Software-update: Xapian / Omega 1.0.4

Xapian is een in C++ geschreven 'open source information retrieval library' en kan gebruikt worden als engine achter een zoekmachine. Het geheel omvat een eigen databaseformaat, api's om deze databases te bewerken en te doorzoeken, tools om de databases te controleren en koppelingsmogelijkheden voor andere talen zoals Java, Ruby, PHP en Python. Een applicatie die bovenop Xapian kan worden gebruikt is Omega, een zoekmachine om Xapian-databases te doorzoeken. Met Omega worden ook enkele tools meegeleverd die gebruikt kunnen worden om databases te vullen met data. Omdat de ontwikkeling van Omega nauw verbonden is met die van Xapian zelf, worden door de ontwikkelaars van beide programma's gelijktijdig nieuwe versies uitgebracht met hetzelfde versienummer.

Het ontwikkelteam van The Xapian Project heeft versie 1.0.4 van Xapian en Omega uitgebracht. De lijsten met veranderingen voor de verschillende onderdelen zien er als volgt uit:

Xapian-core 1.0.4

  • Query:
    • Add OP_SCALE_WEIGHT operator (and a corresponding constructor which takes a single subquery and a parameter of type "double"). This multiplies the weights from the subquery by the parameter, allowing adjustment of the importance of parts of the query tree.
    • Deprecate the essentially useless constructor Query(Query::op, Query).
  • QueryParser:
    • A field prefix can now be set to expand to more than one term prefix. Similarly, multiple term prefixes can now be applied by default. This is done by calling QueryParser::add_boolean_prefix() or QueryParser::add_prefix() more than once with the same field name but a different term prefix (previously subsequent calls with the same field name had no effect).
    • Trying to set the same field as probabilistic and boolean now throws InvalidOperationError.
    • Fix parsing of `term1 term2', broken by changes in 1.0.2.
    • Drop special treatment for unmatched ')' at the start of the query, as it seems rather arbitrary and not particularly useful and was causing us to parse `( -term' incorrectly.
    • The QueryParser now generates pure boolean Query objects for strings such as `' by applying OP_SCALE_WEIGHT with a factor of 0.0.
    • Fix handling of `"quoted phrase" +term' and `"quoted phrase" -term'.
    • Fix handling of ` -term'.
    • Fix problem with spelling correction of hyphenated terms (or other terms joined with phrase generators): the position of the start of the term wasn't being reset for the second term in the generated phrase, resulting in out of bounds errors when substituting the new value in the corrected query string.
    • The parser stack is now a std::vector<> rather than a fixed size, so it will typically use less memory, and can't hit the fixed limit.
    • Fix handling of STEM_ALL and update the documentation comment for QueryParser::set_stemming_strategy() to explain how it works clearly.

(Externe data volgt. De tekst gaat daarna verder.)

-- ==== Sys2Proof/Machine/State.lean ====
section
/-! DEFINITION. The machine's state as plain data, holding everything spec/10_state.md gives it, the reasons a
step can stop, and the state after reset. -/

namespace Sys2Proof.Machine

open Sys2Proof

/-- The canonical form of a word memory of `size` words: addresses strictly rising, each below `size`, and no cell
equal to what an unlisted address reads as (+0.0). Equal memories are then equal lists. -/
abbrev Memory.Wf (size : Nat) (m : Memory) : Prop :=
  m.Pairwise (fun c d => c.1 < d.1) ∧ ∀ c ∈ m, c.1 < size ∧ c.2 ≠ 0#64

/-- R22. -/
inductive RunState where
  | running
  | halted
deriving DecidableEq, Repr

/-- What an AddressError records (R241): the offending integer index, or the offending binary64 pointer. -/
inductive BadAddress where
  | index (i : Int)
  | pointer (x : F64)
deriving DecidableEq, Repr

/-- The run-time fault causes of R241, the only values of a processor's fault record (R24). -/
inductive Cause where
  | addressError (a : BadAddress)
  | pcOutOfRange (pc : Int)
  | portRange (p : Int)
  | portDecode (p : Nat)
deriving DecidableEq, Repr

/-- A page table entry (R31). -/
structure Pte where
  present : Bool
  dirty : Bool
  accessed : Bool
  frame : Fin 4
  swapOff : BitVec 16
deriving DecidableEq, Repr

/-- A TLB entry (R34). -/
structure TlbEntry where
  tag : BitVec 16
  frame : Fin 4
  valid : Bool
deriving DecidableEq, Repr

/-- One processor's Memory Engine (R30 to R36) with its page-fault log (R39: the requested pages, oldest first).
`pt` is indexed by virtual page number, PDE d and PTE t being entry d*8 + t (R31, R32). -/
structure Mmu where
  phys : Memory
  pt : Vector Pte 64
  swap : Memory
  tlb : Vector TlbEntry 32
  tlbHead : Fin 32
  scCursor : Fin 64
  faultLog : List (Fin 64)
deriving DecidableEq, Repr

/-- A record of the dump sink (R246). -/
inductive DumpRecord where
  | memWord (i : Nat) (x : F64)
  | progWord (k : Nat) (w : InstrWord)
deriving DecidableEq, Repr

/-- A record of PORT_HIST (R246). -/
inductive PortRecord where
  | transfer (src dst : Endpoint) (v : F64)
  | stdinLine (p : Nat) (t : Text)
  | stdoutLine (p : Nat) (t : Text)
deriving DecidableEq, Repr

/-- One processor (R21 to R25, R39) with its private Memory Engine. Histories hold their oldest record first. -/
structure Proc where
  acc : F64
  pc : Int
  state : RunState
  fault : Option Cause
  prog : Vector InstrWord 200
  progLen : Nat
  mmu : Mmu
  dumpOut : List DumpRecord
  portHist : List PortRecord
deriving DecidableEq, Repr

/-- The whole run: the processors in declaration order (R261), the fixed configuration (R260), the lines of the
stdin feed still to come (R173) and the lines the stdout sink has received (R174).

`turn` and `ticks` are the model's own (log entries 8 and 10): `turn` is the processor whose step it is, `ticks`
counts the steps and is the argument of the free values. No statement rests on a value of either. -/
structure State where
  procs : List Proc
  wiring : Wiring
  stdin : List Text
  stdout : List Text
  turn : Nat
  ticks : Nat
deriving DecidableEq, Repr

/-- The reasons a step or a meaning has no next state. None of them is a processor's fault record: raising a
`Cause` is a next state (R250). All are safe: the model stops, it invents nothing (log entries 11 and 12). -/
inductive Fault where
  /-- step: every processor is HALTED with no fault, the end of a run (R262). Safe. -/
  | runEnded
  /-- step: no agent has a step and some processor holds a fault, a faulted state (R262). Safe. -/
  | runFaulted
  /-- step: no agent has a step, no processor holds a fault, and some processor waits at IN or OUT for ever
  (R175, R243, R262: PortDeadlock, an observable permanent stall). Safe. -/
  | deadlock
  /-- IN or OUT executed while its endpoint has no ready producer or consumer: it has no transition before then
  (R161, R162). step never selects such a processor. Safe. -/
  | portStall
  /-- step: a RUNNING processor without a fault whose pc is outside [0, 200). No run reaches it (R131). Safe. -/
  | fetchOutOfRange
  /-- a meaning: `turn` names no processor. step never selects one. Safe. -/
  | noProcessor
  /-- a memory access: no page is present, so the sweep of R62 never ends. Invariant I1 (R37) rules it out. Safe. -/
  | sweepNeverEnds
deriving DecidableEq, Repr

/-- No meaning for an instruction. Every instruction of this hardware has one, so nothing raises it. -/
inductive Refusal where
  /-- exec's arm of an instruction not modelled yet. Safe. -/
  | notModelled (mnemonic : String)
deriving DecidableEq, Repr

/-- Why a Memory Engine operation does not complete: the range check of R53, or a sweep with no present page. -/
inductive MmuStop where
  | address (i : Int)
  | noVictim
deriving DecidableEq, Repr

/-- What can complete an IN: a line of the feed with the lines after it (R173), or a processor whose next
instruction is a matching OUT, with its endpoint (R171). -/
inductive Producer where
  | line (t : Text) (rest : List Text)
  | processor (q : Endpoint) (r : Proc)
deriving DecidableEq, Repr

/-- What can complete an OUT: the stdout sink (R174), or a processor whose next instruction is a matching IN, with
its endpoint (R171). -/
inductive Consumer where
  | sink
  | processor (q : Endpoint) (r : Proc)
deriving DecidableEq, Repr

/-- The outcome type of exec and step. -/
abbrev Outcome := Host.Outcome State Fault Refusal

/-- The reset page table (R40): pages 0..3 present in frames 0..3, every flag else clear, swap_off = n*1024. -/
def Pte.reset (n : Fin 64) : Pte where
  present := decide (n.val < 4)
  dirty := false
  accessed := false
  frame := if h : n.val < 4 then ⟨n.val, h⟩ else 0
  swapOff := BitVec.ofNat 16 (n.val * 1024)

/-- R40 for the Memory Engine, with MEM0 all +0.0 (log entry 3). -/
def Mmu.reset : Mmu where
  phys := []
  pt := Vector.ofFn Pte.reset
  swap := []
  tlb := Vector.replicate 32 { tag := 0, frame := 0, valid := false }
  tlbHead := 0
  scCursor := 0
  faultLog := []

/-- R40 for one processor, with no program loaded: every slot the all-zero word (R25; log entry 4). -/
def Proc.reset : Proc where
  acc := 0
  pc := 0
  state := .running
  fault := none
  prog := Vector.replicate 200 0
  progLen := 0
  mmu := Mmu.reset
  dumpOut := []
  portHist := []

/-- The configuration of State.reset (log entry 5): one processor with four ports, none of them bound, and
DUMP_MODE at its reference value (R8). -/
def Wiring.reset : Wiring where
  ids := [['A']]
  numPorts := 4
  channels := []
  stdinPort := none
  stdoutPort := none
  dumpMode := .peek

/-- The machine right after reset (R40, R280), one processor with no program loaded. `State.create` in
Machine/Boot.lean gives the state after reset of every configuration, program and MEM0. With one processor every `turn`
picks it, so 0 orders nothing (log entry 10). -/
def State.reset : State where
  procs := [Proc.reset]
  wiring := Wiring.reset
  stdin := []
  stdout := []
  turn := 0
  ticks := 0

end Sys2Proof.Machine
end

  • PostingIterator: positionlist_begin() and get_wdf() should now always throw InvalidOperationError where they aren't meaningful (before in some cases UnimplementedError was thrown).
  • Add tests for new features.
  • Add another valgrind suppression for a slightly different error from zlib in Ubuntu gutsy.

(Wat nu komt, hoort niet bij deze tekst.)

/-- An overflow happens exactly from half a unit in the last place above the largest finite value. -/
theorem F64.roundMag_eq_infMag (num : Nat) {den : Nat} (hden : 0 < den) :
    F64.roundMag num den = F64.infMag ↔ (2 ^ 54 - 1) * 2 ^ 2044 * den ≤ num := by
  obtain ⟨m, hlo, hhi, hup, hdown⟩ := F64.roundMag_eq num hden
  have hresult : F64.roundMag num den = min F64.infMag (m + 1) ∨ F64.roundMag num den = min F64.infMag m :=
    (em (F64.RoundsUp num den m)).imp hup hdown
  have hhalf := congrArg (· * den) F64.overflow_halfway
  simp only [Nat.add_mul, Nat.mul_assoc 2] at hhalf
  generalize (2 ^ 54 - 1) * 2 ^ 2044 * den = t at hhalf ⊢
  have hmono : ∀ {a b}, a ≤ b → F64.magUnits a * den ≤ F64.magUnits b * den := fun h =>
    Nat.mul_le_mul_right den (F64.magUnits_strictMono.monotone h)
  have htop := hmono (Nat.sub_le F64.infMag 1)
  have hinf : 0 < F64.infMag := by decide
  have hodd : (F64.infMag - 1) % 2 = 1 := by decide
  obtain hbelow | hlast | habove : m < F64.infMag - 1 ∨ m = F64.infMag - 1 ∨ F64.infMag ≤ m := by omega
  · have hle := hmono (show m + 1 ≤ F64.infMag - 1 by omega)
    omega
  · have hiff : F64.RoundsUp num den m ↔ t ≤ num := by
      rw [F64.RoundsUp, hlast, Nat.sub_add_cancel hinf, Nat.add_mul]
      omega
    rw [← hiff]
    by_cases h : F64.RoundsUp num den m
    · simp only [h, iff_true]
      rw [hup h]
      omega
    · simp only [h, iff_false]
      rw [hdown h]
      omega
  · have hle := hmono habove
    omega

/-- A finite result is at least as near to the exact value as any magnitude, and even where another is equally near. -/
theorem F64.roundMag_nearest {num den : Nat} (hden : 0 < den) (hfin : F64.roundMag num den < F64.infMag) (n : Nat) :
    |(F64.magUnits (F64.roundMag num den) : Int) * den - num| ≤ |(F64.magUnits n : Int) * den - num| ∧
    (|(F64.magUnits (F64.roundMag num den) : Int) * den - num| = |(F64.magUnits n : Int) * den - num| →
      n = F64.roundMag num den ∨ F64.roundMag num den % 2 = 0) := by
  obtain ⟨m, hlo, hhi, hup, hdown⟩ := F64.roundMag_eq num hden
  have hmono : ∀ {a b}, a < b → F64.magUnits a * den < F64.magUnits b * den := fun h =>
    Nat.mul_lt_mul_of_pos_right (F64.magUnits_strictMono h) hden
  have hbelow : n < m → F64.magUnits n * den < F64.magUnits m * den := hmono
  have habove : m + 1 < n → F64.magUnits (m + 1) * den < F64.magUnits n * den := hmono
  have hside : n < m ∨ n = m ∨ n = m + 1 ∨ m + 1 < n := by omega
  simp only [← Nat.cast_mul, Int.abs_eq_natAbs]
  by_cases h : F64.RoundsUp num den m
  · have hr : F64.roundMag num den = m + 1 := by rw [hup h] at hfin ⊢; omega
    rw [F64.RoundsUp, Nat.add_mul] at h
    rw [hr]
    obtain hn | rfl | rfl | hn := hside <;> omega
  · have hr : F64.roundMag num den = m := by rw [hdown h] at hfin ⊢; omega
    rw [F64.RoundsUp, Nat.add_mul] at h
    rw [hr]
    obtain hn | rfl | rfl | hn := hside <;> omega

/-- Settles O39: the value lies between two neighbouring magnitudes, of which `roundMag` takes the nearer. -/
theorem roundingIsNearestEven : Obligations.RoundingIsNearestEven := by
  intro num den hden
  refine ⟨F64.roundMag_eq_infMag num hden, fun hfin m hm => ?_⟩
  rw [F64.units_ofMag false (hfin.trans F64.infMag_lt), F64.units_ofMag false (hm.trans F64.infMag_lt)]
  exact F64.roundMag_nearest hden hfin m

end Sys2Proof.Machine
end

section
/-! PROOFS. The four operations: correct rounding of finite operands (R200), and IEEE 754's results with an infinite one
(R203). -/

  • Remove quartztest's test_postlist1 and test_postlist2, replacing the coverage lost by extending and adding tests which work with other backends as well.
  • If a test throws a subclass of std::exception, the test harness now reports the class name and the extra information returned by std::exception's what() method.

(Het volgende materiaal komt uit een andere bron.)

-- ==== Sys2Proof/Machine/Environment.lean ====
section
/-! DEFINITION. The environment's operations on the register group (spec/42_environment.md). -/

namespace Sys2Proof.Machine

/-- `MemWriteDispatch(a, v)` at the register `r` (R54): a write of LCDC or LYC stores its value (R155, R156); a write of
STAT or LY stores as R157 and R158 say and then performs one complete UPDATE in the same step. -/
def dispatchWrite (s : State) (r : Reg) (v : Byte) : State :=
  match r with
  | .lcdc => s.setReg .lcdc v
  | .lyc => s.setReg .lyc v
  | .stat => update (s.setReg .stat (storedStat s.stat v))
  | .ly => update (s.setReg .ly (lyStored s.cfg.lyWrite s.ly v))

/-- `MemWriteDispatch(a, v)` at an address (R54); none at an address that is no register's (R51). -/
def State.memWriteDispatch (s : State) (a : Addr) (v : Byte) : Option State :=
  (regAt s.cfg a).map fun r => dispatchWrite s r v

/-- `RELOAD` (R152): `BUDGET <- T_LINE`. -/
def execReload (s : State) : Host.Outcome State Fault Refusal :=
  .next ((s.setBudget (lineTotal s.cfg)).returning none)

/-- `ADVANCE n` (R153): `n` cycles of the budget are spent. -/
def execAdvance (n : Nat) (s : State) : Host.Outcome State Fault Refusal :=
  .next ((s.setBudget (budgetAfter s.budget n)).returning none)

/-- `SETLY imm8` (R154): the driver's raw store of LY. -/
def execSetly (imm8 : Byte) (s : State) : Host.Outcome State Fault Refusal :=
  .next ((s.rawWrite .ly imm8).returning none)

/-- `WLCDC imm8` (R155): the memory subsystem's store of LCD Control. -/
def execWlcdc (imm8 : Byte) (s : State) : Host.Outcome State Fault Refusal :=
  .next ((dispatchWrite s .lcdc imm8).returning none)

/-- `WLYC imm8` (R156): the memory subsystem's store of the line compare. -/
def execWlyc (imm8 : Byte) (s : State) : Host.Outcome State Fault Refusal :=
  .next ((dispatchWrite s .lyc imm8).returning none)

/-- `WSTAT imm8` (R157): the dispatching write of LCD Status, with its UPDATE. -/
def execWstat (imm8 : Byte) (s : State) : Host.Outcome State Fault Refusal :=
  .next ((dispatchWrite s .stat imm8).returning none)

/-- `WLY imm8` (R158): the dispatching write of the line counter, with its UPDATE. -/
def execWly (imm8 : Byte) (s : State) : Host.Outcome State Fault Refusal :=
  .next ((dispatchWrite s .ly imm8).returning none)

/-- `RD sel` (R159): returns the byte of the register, writes nothing. -/
def execRd (sel : Reg) (s : State) : Host.Outcome State Fault Refusal :=
  .next (s.returning (some (.byte (s.readReg sel))))

end Sys2Proof.Machine
end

  • Several performance improvements have been made, mainly to the handling of OP_AND and related operations (OP_FILTER, OP_NEAR, and OP_PHRASE). In combination, these are likely to speed up searching significantly for most users - in tests on real world data we've seen savings of 15-55% in search times). These improvements are:
    • OP_AND of 3 or more sub-queries is now processed more efficiently.
    • Sub-queries from adjacent OP_AND, OP_FILTER, OP_NEAR, and OP_PHRASE are now combined into a single multi-way OP_AND operation, and the filters which implement the near/phrase restrictions are hoisted above this so they need to check fewer documents (bug#23).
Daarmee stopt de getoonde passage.